The line with "theorem cycle_of_rst : cycle", the line with "theorem rspValid_hardReset (s", and all lines between them in the material below: return these exactly, and no others.
[Provided material — start]
/-- The codes an idle core's phase can have (30_encoding.md R68). -/
theorem phase_code_of_idle {S : CoreState} (hb : busy S = false) :
    S.phase = .unbuilt ∧ S.phase.code = 0#3 ∨ S.phase = .unloaded ∧ S.phase.code = 1#3 ∨
      S.phase = .ready ∧ S.phase.code = 5#3 ∨ S.phase = .running ∧ S.phase.code = 6#3 := by
  obtain ⟨h | h | h | h, -⟩ := (busy_eq_false_iff S).1 hb <;> simp [h, Phase.code]

/-- Settles O37: the table command by command; every command leaves an idle core, whose phases have the four
codes. -/
theorem commandAgainstPhaseTable : Obligations.CommandAgainstPhaseTable := by
  refine ⟨fun i s hidle hw => ?_, fun s => ?_⟩
  · obtain ⟨pl, u, hexec, hph⟩ := command_answersAsListed (not_busy_of_idle hidle) hw
    obtain ⟨t, r, hexec', -, -, ht, -⟩ := everyCommandIsAnswered i s hidle
    obtain rfl : respond _ pl u = t := by simpa using hexec.symm.trans hexec'
    refine ⟨_, _, hexec, rfl, rfl, hph, rfl, ?_, phase_code_of_idle (not_busy_of_idle ht), rfl⟩
    rw [Response.statusOut]
    cases summaryStatus s.params s.arch.phase i <;> rfl
  · rw [phaseOut]
    cases s.arch.phase <;> rfl

end Sys2Proof.Machine
end

section
/-! Proofs of the statements on errors (spec/60_exceptions.md): every error is the one response that writes
nothing, and the reserved opcodes are answered with it. -/

namespace Sys2Proof.Machine

open Sys2Proof

/-! ### Every error is precise (R186) -/

/-- Of the effects a command can have, only the one that writes nothing comes with an error. -/
theorem effect_of_error {P : Params} {S S' : CoreState} {i : Instr} {st : Status} {pl : Payload}
    (h : Effect P S i st pl S') (hst : st ≠ .ok) : S' = S ∧ pl = .none := by
  cases h with
  | nothing _ _ _ hpl => exact ⟨rfl, hpl hst⟩
  | construct | keySetup | oneBit | bits => exact absurd rfl hst

/-- A command answered with an error does what `raiseError` does and nothing else. -/
theorem exec_eq_raiseError {i : Instr} {s t : State} {r : Response} (hb : busy s.arch = false)
    (hexec : exec i s = .next t) (hrsp : t.rsp = some r) (herr : r.status ≠ .ok) : t = raiseError r.status s := by
  obtain ⟨st, pl, S, heff, hans⟩ := exec_effect s i hb
  obtain rfl : respond st pl { s with arch := S } = t := Host.Outcome.next.inj (hans.symm.trans hexec)
  obtain rfl : ⟨st, S.phase, pl⟩ = r := Option.some.inj hrsp
  obtain ⟨rfl, rfl⟩ := effect_of_error heff herr
  rfl

/-- Settles O38: the state after an error is `raiseError`'s, whose response has no payload to put on the ports. -/
theorem errorsArePrecise : Obligations.ErrorsArePrecise := by
  intro i s t r hidle hexec hrsp herr
  have ht := exec_eq_raiseError (not_busy_of_idle hidle) hexec hrsp herr
  have hr : r = ⟨r.status, s.arch.phase, .none⟩ := by
    rw [ht, raiseError_rsp] at hrsp
    exact (Option.some.inj hrsp).symm
  rw [hr, ht]
  exact ⟨rfl, rfl, rfl, rfl, rfl, rfl⟩

/-! ### The reserved opcodes (R184) -/

/-- Settles O57: each of the seven is `opcodeError`, the error response alone. -/
theorem reservedOpcodesAnswerAnError : Obligations.ReservedOpcodesAnswerAnError := by
  intro i hi s _
  have hexec : exec i s = .next (opcodeError s) := by
    simp only [List.mem_cons, List.not_mem_nil, or_false] at hi
    obtain rfl | rfl | rfl | rfl | rfl | rfl | rfl := hi <;> rfl
  exact hexec

end Sys2Proof.Machine
end

section
/-! Proofs of the statements on reset and hazards (spec/70_reset_and_hazards.md): hardware reset, the ticks a
busy core has left, commands that change nothing in the next one. -/

namespace Sys2Proof.Machine

open Sys2Proof

/-! ### Hardware reset (R200) -/

section Rst

variable {s : State} (h : rst s = true)
include h

theorem step_of_rst : step s = .next (hardReset s) := by rw [step, nextEvent_of_rst s h]

theorem cycle_of_rst : cycle s = hardReset s := by rw [cycle, nextEvent_of_rst s h]

theorem ksValid_of_rst : ksValid (emission s) = false := by
  rw [emission_of_rst s h]
  rfl

end Rst

theorem hardReset_eq {s : State} {x : Input} {rest : List Input} (hin : s.inputs = x :: rest) :
    hardReset s = { State.resetOf s.params with inputs := rest } := by
  rw [hardReset, hin, List.tail_cons]

theorem rspValid_hardReset (s : State) : rspValid (hardReset s) = false := by simp [rspValid]

/-- Settles O9: while `rst = 1` a step and a micro-step are `hardReset`, and the outputs are gated. -/
theorem hardwareResetFromAnyState : Obligations.HardwareResetFromAnyState := by
  intro s rest hin
  have h : rst s = true := by simp [hin]
  rw [step_of_rst h, cycle_of_rst h]
  exact ⟨congrArg _ (hardReset_eq hin), hardReset_eq hin, cmdReady_of_rst s h, rspValid_of_rst s h,
    ksValid_of_rst h, emission_of_rst s h, rspValid_hardReset s⟩

/-! ### Commands that only answer (R218) -/

/-- A diagnostic or combiner command is its response alone (44_host_commands.md R155 to R157, R159, R160). -/
theorem exec_diagnostic_responds {d : Instr} (s : State)
    (hd : d = .status ∨ d = .snap ∨ ∃ tlen klen text ks,
      d = .combine tlen klen text ks ∨ d = .encrypt tlen klen text ks ∨ d = .decrypt tlen klen text ks) :
    ∃ st pl, exec d s = .next (respond st pl s) := by
  obtain rfl | rfl | ⟨tlen, klen, text, ks, hd⟩ := hd
  case inl => exact ⟨_, _, rfl⟩
  case inr.inl => exact ⟨_, _, rfl⟩
  case inr.inr =>
    obtain ⟨st, pl, -, h⟩ := combineX_effect s tlen klen text ks
    exact ⟨st, pl, by rw [exec_eq_combineX s (by simpa using hd), h]⟩

/-- Settles O58: a response leaves the parameters and the core state, and the next command reads nothing else. -/
theorem diagnosticsChangeNothing : Obligations.DiagnosticsChangeNothing := by
  intro d i s u t t' _ hd hu ht ht'
  obtain ⟨st, pl, hresp⟩ := exec_diagnostic_responds s hd
  obtain rfl : respond st pl s = u := Host.Outcome.next.inj (hresp.symm.trans hu)
  obtain rfl := Host.Outcome.next.inj
    ((exec_of_sameCore (respond_params s st pl) (respond_arch s st pl) ht).symm.trans ht')
  exact ⟨rfl, rfl, rfl⟩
[Provided material — finish]
Written response ->
theorem cycle_of_rst : cycle s = hardReset s := by rw [cycle, nextEvent_of_rst s h]

theorem ksValid_of_rst : ksValid (emission s) = false := by
  rw [emission_of_rst s h]
  rfl

end Rst

theorem hardReset_eq {s : State} {x : Input} {rest : List Input} (hin : s.inputs = x :: rest) :
    hardReset s = { State.resetOf s.params with inputs := rest } := by
  rw [hardReset, hin, List.tail_cons]

theorem rspValid_hardReset (s : State) : rspValid (hardReset s) = false := by simp [rspValid]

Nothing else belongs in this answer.